/-- PACKAGE_TIME_REACHED (R125, R126): package time reaches the earliest time that the instruction at head waits for. -/
def execPackageTimeReached (q : QueueId) (s : State) : Result :=
  s.run fun s => (
    match lowest ((s.queue q).timesDue) with
    | some t => if t < 2 ^ 64 && (s.queue q).state = .running then s.advance (BitVec.ofNat 64 t) else s
    | none => s)

/-- FLAG_STORE: a core's access to a die flag (R127, R139, R746). -/
def execFlagStore (die : Die) (i : Fin 512) (a : CoreAccess) (s : State) : Result :=
  s.run fun s => (
    let (v, r) := flagAccess (s.flag die.val i.val) a
    let s := match v with
      | some b => s.updateFlag die.val i.val b
      | none => s
    { s with reply := some r })

/-- A core's access to a counter (R127, R139, R746). -/
def Dev.counterOp (s : Dev) (c : CounterRef) (a : CoreAccess) : Dev :=
  let (v, r) := counterAccess (s.counterOf c) a
  let s := match v with
    | some n => s.updateCounterOf c n
    | none => s
  { s with reply := some r }

/-- COUNTER_STORE: any access to a counter but an AMOADD. -/
def execCounterStore (c : CounterRef) (a : CoreAccess) (s : State) : Result := s.run fun s => (s.counterOp c a)

/-- COUNTER_AMOADD. -/
def execCounterAmoadd (c : CounterRef) (a : CoreAccess) (s : State) : Result := s.run fun s => (s.counterOp c { a with op := .amoAdd })

end Sys2Proof.Machine
end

════════════════════

- Problem to work on: Apply a filter for "with" to the data above, then copy each line that matches.

- Written reply:
    match lowest ((s.queue q).timesDue) with
    let s := match v with
    { s with reply := some r })
  let s := match v with
  { s with reply := some r }
def execCounterAmoadd (c : CounterRef) (a : CoreAccess) (s : State) : Result := s.run fun s => (s.counterOp c { a with op := .amoAdd })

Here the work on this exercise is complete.